-- ==== Sys2Proof/Word.lean ====
section
/-! DEFINITION. The word types of the MBK256 and the names of its units (00_scope.md, "Names"). -/

namespace Sys2Proof

/-- One byte of a descriptor, frame, record or memory. -/
abbrev Byte := BitVec 8
/-- A 32-bit register, parameter word or engine word. -/
abbrev W32 := BitVec 32
/-- A 64-bit register, tick or accumulator. -/
abbrev W64 := BitVec 64

/-- Channels CH000 to CH255. -/
abbrev Ch := Fin 256
/-- Spires S00 to S15. -/
abbrev Spire := Fin 16
/-- Stage dies P00 to P31. -/
abbrev StageDie := Fin 32
/-- Die index of R382: 0 the Dome, 1 the Turret, 2 + k stage die Pk. -/
abbrev DieIx := Fin 34
/-- Engines as Table 15.8 numbers them: 0 to 255 the home engines, 256 + s the spare of spire s. -/
abbrev Eng := Fin 272
/-- Rings Q00 to Q23. -/
abbrev Ring := Fin 24
/-- Requesters A00 to A23. -/
abbrev Rq := Fin 24
/-- Compare unit index of Table 04.1. -/
abbrev CUnit := Fin 544
/-- Rail index of Table 13.1: AUX0 to AUX7, LDO0, LDO1. -/
abbrev Rail := Fin 10
/-- General register of an engine, g0 to g31. -/
abbrev GReg := Fin 32

end Sys2Proof
end

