/-- Charger, pack and estimator words (Tables 18.7, 18.8). -/
def regsPack : List RegRow := [
  ⟨0x2000, 0x4, 1, 0x00000000, 0x0000003F, 0x00000000, 0x00000000, 0x00000000, 0x00000000⟩,
  ⟨0x2004, 0x4, 1, 0xFFFF0000, 0x0000FFFF, 0x00000000, 0x00000000, 0x00000000, 0x09C40E42⟩,
  ⟨0x2008, 0x4, 1, 0xFFFFFFFF, 0x00000000, 0x00000000, 0x00000000, 0x00000000, 0x0AF00D7A⟩,
  ⟨0x200c, 0x4, 1, 0x1F01FFFF, 0x00000000, 0x00000000, 0x00000000, 0x00000000, 0x0A0003E8⟩,
  ⟨0x2010, 0x4, 1, 0x0001FFFF, 0x00000000, 0x00000000, 0x00000000, 0x00000000, 0x00003A98⟩,
  ⟨0x2014, 0x4, 1, 0xFF01FFFF, 0x00000000, 0x00000000, 0x00000000, 0x00000000, 0x55012AF8⟩,
  ⟨0x2018, 0x4, 1, 0xFFFFFF01, 0x0000000C, 0x00000000, 0x00000000, 0x00000002, 0x3C1E140D⟩,
  ⟨0x201c, 0x4, 1, 0x00FFFFFF, 0x00000000, 0x00000000, 0x00000000, 0x00000000, 0x00642D00⟩,
  ⟨0x2020, 0x4, 1, 0x00000000, 0x00000000, 0x00000000, 0x00000000, 0x00000000, 0x00000000⟩,
  ⟨0x2024, 0x4, 1, 0x00000000, 0x00000000, 0x00000000, 0x00000000, 0x00000000, 0x00000000⟩,
  ⟨0x2028, 0x4, 1, 0xFFFFFFFF, 0x00000000, 0x00000000, 0x00000000, 0x00000000, 0x5C14BB80⟩,
  ⟨0x202c, 0x4, 1, 0x00000000, 0x0000FFFF, 0x00000000, 0x00000000, 0x00000000, 0x000001F4⟩,
  ⟨0x2030, 0x4, 1, 0x01FFFFFF, 0x00000000, 0x00000000, 0x00000000, 0x00000000, 0x00000BB8⟩,
  ⟨0x2034, 0x4, 1, 0xFFFFFFFF, 0x00000000, 0x00000000, 0x00000000, 0x00000000, 0x320207D0⟩,
  ⟨0x2038, 0x4, 1, 0x00000000, 0x00000000, 0x00000000, 0x00000000, 0x00000000, 0x00000100⟩,
  ⟨0x203c, 0x4, 1, 0x00000000, 0x00000000, 0x00000000, 0x00000000, 0x00000000, 0x00000000⟩,
  ⟨0x2040, 0x4, 1, 0x00000000, 0x00000000, 0x00000000, 0x00000000, 0x00000000, 0x00000000⟩,
  ⟨0x2048, 0x4, 8, 0xFFFFFFFF, 0x00000000, 0x00000000, 0x00000000, 0x00000000, 0x00000000⟩,
  ⟨0x2070, 0x4, 16, 0x00000000, 0x00000000, 0x00000000, 0x00000000, 0x00000000, 0x00000000⟩,
  ⟨0x20b0, 0x4, 1, 0x00000000, 0x00000000, 0x00000000, 0x00000000, 0x00000000, 0x00000000⟩,
  ⟨0x20b4, 0x4, 1, 0x00000000, 0x00000000, 0x00000000, 0x00000000, 0x00000000, 0x00000000⟩,
  ⟨0x20b8, 0x4, 1, 0x00000000, 0x00000000, 0x00000000, 0x00000000, 0x00000000, 0x00000000⟩,
  ⟨0x20bc, 0x4, 1, 0x00000000, 0x00000000, 0x00000000, 0x00000000, 0x00000000, 0x00000000⟩,
  ⟨0x20c0, 0x4, 1, 0x00000000, 0x00000000, 0x00000000, 0x00000000, 0x00000000, 0x00000000⟩,
  ⟨0x20c4, 0x4, 1, 0x00000000, 0x00000000, 0x00000000, 0x00000000, 0x00000000, 0x00000000⟩,
  ⟨0x20c8, 0x4, 1, 0xFFFFFFFF, 0x00000000, 0x00000000, 0x00000000, 0x00000000, 0x03E80D6B⟩,
  ⟨0x20cc, 0x4, 1, 0x00000000, 0xFFFFFFFF, 0x00000000, 0x00000000, 0x00000000, 0x01F40064⟩,
  ⟨0x20d0, 0x4, 1, 0x00000000, 0x00000000, 0x00000000, 0xFFFFFFFF, 0x00000000, 0x00000000⟩,
  ⟨0x2400, 0x4, 1, 0xFFFF0000, 0x0000FFFF, 0x00000000, 0x00000000, 0x00000000, 0x28322710⟩,
  ⟨0x2404, 0x4, 1, 0xFFFFFFFF, 0x00000000, 0x00000000, 0x00000000, 0x00000000, 0x010A0A1E⟩,
  ⟨0x2408, 0x4, 1, 0x00FFFFFF, 0x00000000, 0x00000000, 0x00000000, 0x00000000, 0x000F03E8⟩,
  ⟨0x240c, 0x4, 1, 0x00000000, 0x00000000, 0x00000000, 0x00000000, 0x00000000, 0x00000000⟩,
  ⟨0x2410, 0x4, 1, 0x00000000, 0x00000000, 0x00000000, 0x00000000, 0x00000000, 0x27102710⟩,
  ⟨0x2414, 0x4, 1, 0x00000000, 0x00000000, 0x00000000, 0x00000000, 0x00000000, 0x05F5E100⟩,
  ⟨0x2418, 0x4, 1, 0x00000000, 0x00000000, 0x00000000, 0x00000000, 0x00000000, 0x00000000⟩,
  ⟨0x241c, 0x4, 1, 0x00000000, 0x00000000, 0x00000000, 0x00000000, 0x00000000, 0x00000000⟩,
  ⟨0x2420, 0x4, 1, 0x00000000, 0x00000000, 0x00000000, 0x00000000, 0x00000000, 0x000003E8⟩,
  ⟨0x2424, 0x4, 1, 0x00000000, 0x00000000, 0x00000000, 0x00000000, 0x00000000, 0x00000000⟩,
  ⟨0x2428, 0x4, 1, 0x00000000, 0xFFFFFFFF, 0x00000000, 0x00000000, 0x00000000, 0x00000000⟩,
  ⟨0x242c, 0x4, 1, 0x00000000, 0x00000000, 0x00000000, 0x00000000, 0x00000000, 0x00000000⟩,
  ⟨0x2430, 0x4, 1, 0x00000000, 0x00000000, 0x00000000, 0xFFFFFFFF, 0x00000000, 0x00000000⟩,
  ⟨0x2440, 0x4, 1, 0x0000FFFF, 0x00000000, 0x00000000, 0x00000000, 0x00000000, 0x00000AF0⟩,
  ⟨0x2444, 0x4, 1, 0x0000FFFF, 0x00000000, 0x00000000, 0x00000000, 0x00000000, 0x00000C80⟩,
  ⟨0x2448, 0x4, 1, 0x0000FFFF, 0x00000000, 0x00000000, 0x00000000, 0x00000000, 0x00000CB2⟩,
  ⟨0x244c, 0x4, 1, 0x0000FFFF, 0x00000000, 0x00000000, 0x00000000, 0x00000000, 0x00000CC6⟩,
  ⟨0x2450, 0x4, 1, 0x0000FFFF, 0x00000000, 0x00000000, 0x00000000, 0x00000000, 0x00000CD0⟩,
  ⟨0x2454, 0x4, 1, 0x0000FFFF, 0x00000000, 0x00000000, 0x00000000, 0x00000000, 0x00000CD5⟩,
  ⟨0x2458, 0x4, 1, 0x0000FFFF, 0x00000000, 0x00000000, 0x00000000, 0x00000000, 0x00000CDA⟩,
  ⟨0x245c, 0x4, 1, 0x0000FFFF, 0x00000000, 0x00000000, 0x00000000, 0x00000000, 0x00000CEE⟩,
  ⟨0x2460, 0x4, 1, 0x0000FFFF, 0x00000000, 0x00000000, 0x00000000, 0x00000000, 0x00000CFD⟩,
  ⟨0x2464, 0x4, 1, 0x0000FFFF, 0x00000000, 0x00000000, 0x00000000, 0x00000000, 0x00000D0C⟩,
  ⟨0x2468, 0x4, 1, 0x0000FFFF, 0x00000000, 0x00000000, 0x00000000, 0x00000000, 0x00000D7A⟩,
  ⟨0x2480, 0x4, 1, 0x00000000, 0x00000000, 0x00000000, 0x00000000, 0x00000000, 0x00000000⟩,
  ⟨0x2484, 0x4, 1, 0x00000000, 0x00000000, 0x00000000, 0x00000000, 0x00000000, 0x00000000⟩,
  ⟨0x2488, 0x4, 1, 0x00000000, 0x00000000, 0x00000000, 0x00000000, 0x00000000, 0x00000000⟩,
  ⟨0x248c, 0x4, 1, 0x00000000, 0x00000000, 0x00000000, 0x00000000, 0x00000000, 0x00000000⟩,
  ⟨0x2490, 0x4, 1, 0x00000000, 0x00000000, 0x00000000, 0x00000000, 0x00000000, 0x00000000⟩,
  ⟨0x2494, 0x4, 1, 0x00000000, 0x00000000, 0x00000000, 0x00000000, 0x00000000, 0x00000000⟩,
  ⟨0x2498, 0x4, 1, 0x00000000, 0x00000000, 0x00000000, 0x00000000, 0x00000000, 0x00000000⟩,
  ⟨0x249c, 0x4, 1, 0x00000000, 0x00000000, 0x00000000, 0x00000000, 0x00000000, 0x00000000⟩,
  ⟨0x24a0, 0x4, 1, 0x00000000, 0x00000000, 0x00000000, 0x00000000, 0x00000000, 0x00000000⟩]

/-- Rail words (Table 18.9). -/
def regsRail : List RegRow := [
  ⟨0x2800, 0x4, 1, 0x00000000, 0x00000003, 0x00000000, 0x00000000, 0x00000000, 0x00000000⟩,
  ⟨0x2804, 0x4, 1, 0x00000000, 0x000103FF, 0x00000000, 0x00000000, 0x00000000, 0x00010001⟩,
  ⟨0x2808, 0x4, 1, 0x0000FF00, 0x000000FF, 0x00000000, 0x00000000, 0x00000000, 0x00000A32⟩,
  ⟨0x280c, 0x4, 1, 0x00000000, 0x00000000, 0x00000010, 0x00000000, 0x00000000, 0x00000000⟩,
  ⟨0x2810, 0x4, 1, 0x00000000, 0x00000000, 0x00000000, 0x00000000, 0x00000000, 0x00000000⟩,
  ⟨0x2814, 0x4, 1, 0x00000000, 0x00000000, 0x000003FF, 0x00000000, 0x00000000, 0x00000000⟩,
  ⟨0x2818, 0x4, 1, 0x00000000, 0x00000000, 0x00000000, 0x00000000, 0x00000000, 0x00000000⟩,
  ⟨0x2900, 0x40, 1, 0xFF000006, 0x00FFFF18, 0x00000000, 0x00000000, 0x00000000, 0x5A140A01⟩,
  ⟨0x2940, 0x40, 7, 0xFF000006, 0x00FFFF19, 0x00000000, 0x00000000, 0x00000000, 0x5A140A00⟩,
  ⟨0x2b00, 0x40, 2, 0x00000000, 0x00FF0019, 0x00000000, 0x00000000, 0x00000000, 0x00140000⟩,
  ⟨0x2904, 0x40, 1, 0x00000000, 0x00000000, 0x00000000, 0x00000000, 0x00000000, 0x00000000⟩,
  ⟨0x2944, 0x40, 7, 0x00000000, 0x0000FFFF, 0x00000000, 0x00000000, 0x00000000, 0x00000CE4⟩,
  ⟨0x2b04, 0x40, 2, 0x00000000, 0x0000FFFF, 0x00000000, 0x00000000, 0x00000000, 0x00001388⟩,
  ⟨0x2908, 0x40, 1, 0x00000000, 0xFFFF0000, 0x00000000, 0x00000000, 0x00000000, 0x14000000⟩,
  ⟨0x2948, 0x40, 9, 0x00000000, 0xFFFF07FF, 0x00000000, 0x00000000, 0x00000000, 0x14000001⟩,
  ⟨0x290c, 0x40, 10, 0xFFFFFFFF, 0x00000000, 0x00000000, 0x00000000, 0x00000000, 0x0A050A05⟩,
  ⟨0x2910, 0x40, 10, 0x0000FFFF, 0x00000000, 0x00000000, 0x00000000, 0x00000000, 0x00001410⟩,
  ⟨0x2914, 0x40, 8, 0xFFFFFFFF, 0x00000000, 0x00000000, 0x00000000, 0x00000000, 0x0BB807D0⟩,
  ⟨0x2b14, 0x40, 2, 0x00000000, 0x00000000, 0x00000000, 0x00000000, 0x00000000, 0x00000000⟩,
  ⟨0x2918, 0x40, 10, 0x00000001, 0x00000000, 0x00000000, 0x00000000, 0x00000000, 0x00000001⟩,
  ⟨0x291c, 0x40, 10, 0x00000000, 0x00000000, 0x00000000, 0x00000000, 0x00000000, 0x00000000⟩,
  ⟨0x2920, 0x40, 10, 0x00000000, 0x00000000, 0x00000000, 0x00000000, 0x00000000, 0x00000000⟩,
  ⟨0x2924, 0x40, 10, 0x00000000, 0x00000000, 0x00000000, 0x00000000, 0x00000000, 0x00000000⟩,
  ⟨0x2928, 0x40, 10, 0x00000000, 0x00000000, 0x00000000, 0x00000000, 0x00000000, 0x00000000⟩,
  ⟨0x292c, 0x40, 10, 0x00000000, 0x00000000, 0x00000000, 0xFFFFFFFF, 0x00000000, 0x00000000⟩]

/-- Housekeeping words (Table 18.10) below the results. -/
def regsHk1 : List RegRow := [
  ⟨0x2c00, 0x4, 1, 0x00000001, 0x00000000, 0x00000000, 0x00000000, 0x00000002, 0x00000000⟩,
  ⟨0x2c04, 0x4, 1, 0x00000000, 0x00000000, 0x00000008, 0x00000000, 0x00000000, 0x00000000⟩,
  ⟨0x2c08, 0x4, 1, 0x00000000, 0x00000000, 0x00000000, 0x00000000, 0x00000000, 0x00000000⟩,
  ⟨0x2c10, 0x4, 4, 0x00000000, 0x00000000, 0x00000000, 0x00000000, 0x00000000, 0x00008000⟩,
  ⟨0x2c20, 0x4, 1, 0x007F03FF, 0x00000000, 0x00000000, 0x00000000, 0x80000000, 0x00000000⟩,
  ⟨0x2c24, 0x4, 1, 0x00000000, 0x00000000, 0x00000000, 0x00000000, 0x00000000, 0x00000000⟩,
  ⟨0x2c28, 0x4, 1, 0x00000000, 0x00000000, 0x00000000, 0xFFFFFFFF, 0x00000000, 0x00000000⟩,
  ⟨0x2d00, 0x4, 1, 0x00000000, 0x00000000, 0x00000000, 0x00000000, 0x00000000, 0x00000F00⟩,
  ⟨0x2d04, 0x4, 1, 0x00000000, 0x00000000, 0x00000000, 0x00000000, 0x00000000, 0x00000F01⟩,
  ⟨0x2d08, 0x4, 1, 0x00000000, 0x00000000, 0x00000000, 0x00000000, 0x00000000, 0x00000F02⟩,
  ⟨0x2d0c, 0x4, 1, 0x00000000, 0x00000000, 0x00000000, 0x00000000, 0x00000000, 0x00000F03⟩,
  ⟨0x2d10, 0x4, 1, 0x00000000, 0x00000000, 0x00000000, 0x00000000, 0x00000000, 0x00000F04⟩,
  ⟨0x2d14, 0x4, 1, 0x00000000, 0x00000000, 0x00000000, 0x00000000, 0x00000000, 0x00000F05⟩,
  ⟨0x2d18, 0x4, 1, 0x00000000, 0x00000000, 0x00000000, 0x00000000, 0x00000000, 0x00000F06⟩,
  ⟨0x2d1c, 0x4, 1, 0x00000000, 0x00000000, 0x00000000, 0x00000000, 0x00000000, 0x00000F07⟩,
  ⟨0x2d20, 0x4, 1, 0x00000000, 0x00000000, 0x00000000, 0x00000000, 0x00000000, 0x00000F08⟩,
  ⟨0x2d24, 0x4, 1, 0x00000000, 0x00000000, 0x00000000, 0x00000000, 0x00000000, 0x00000F09⟩,
  ⟨0x2d28, 0x4, 1, 0x00000000, 0x00000000, 0x00000000, 0x00000000, 0x00000000, 0x00000F0A⟩,
  ⟨0x2d2c, 0x4, 1, 0x00000000, 0x00000000, 0x00000000, 0x00000000, 0x00000000, 0x00000F0B⟩,
  ⟨0x2d30, 0x4, 1, 0x00000000, 0x00000000, 0x00000000, 0x00000000, 0x00000000, 0x00000F0C⟩,
  ⟨0x2d34, 0x4, 1, 0x00000000, 0x00000000, 0x00000000, 0x00000000, 0x00000000, 0x00000F0D⟩,
  ⟨0x2d38, 0x4, 1, 0x00000000, 0x00000000, 0x00000000, 0x00000000, 0x00000000, 0x00000F0E⟩,
  ⟨0x2d3c, 0x4, 1, 0x00000000, 0x00000000, 0x00000000, 0x00000000, 0x00000000, 0x00000F0F⟩,
  ⟨0x2d40, 0x4, 1, 0x00000000, 0x00000000, 0x00000000, 0x00000000, 0x00000000, 0x00000F10⟩,
  ⟨0x2d44, 0x4, 1, 0x00000000, 0x00000000, 0x00000000, 0x00000000, 0x00000000, 0x00000F11⟩,
  ⟨0x2d48, 0x4, 1, 0x00000000, 0x00000000, 0x00000000, 0x00000000, 0x00000000, 0x00000F20⟩,
  ⟨0x2d4c, 0x4, 1, 0x00000000, 0x00000000, 0x00000000, 0x00000000, 0x00000000, 0x00000F21⟩,
  ⟨0x2d50, 0x4, 1, 0x00000000, 0x00000000, 0x00000000, 0x00000000, 0x00000000, 0x00000F22⟩,
  ⟨0x2d54, 0x4, 1, 0x00000000, 0x00000000, 0x00000000, 0x00000000, 0x00000000, 0x00000F23⟩,
  ⟨0x2d58, 0x4, 1, 0x00000000, 0x00000000, 0x00000000, 0x00000000, 0x00000000, 0x00000F24⟩,
  ⟨0x2d5c, 0x4, 1, 0x00000000, 0x00000000, 0x00000000, 0x00000000, 0x00000000, 0x00000F25⟩]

***

> **What to produce**: Scan the entries above for the word "List" and collect each line holding it.

> **Result of this exercise**:
def regsPack : List RegRow := [
def regsRail : List RegRow := [
def regsHk1 : List RegRow := [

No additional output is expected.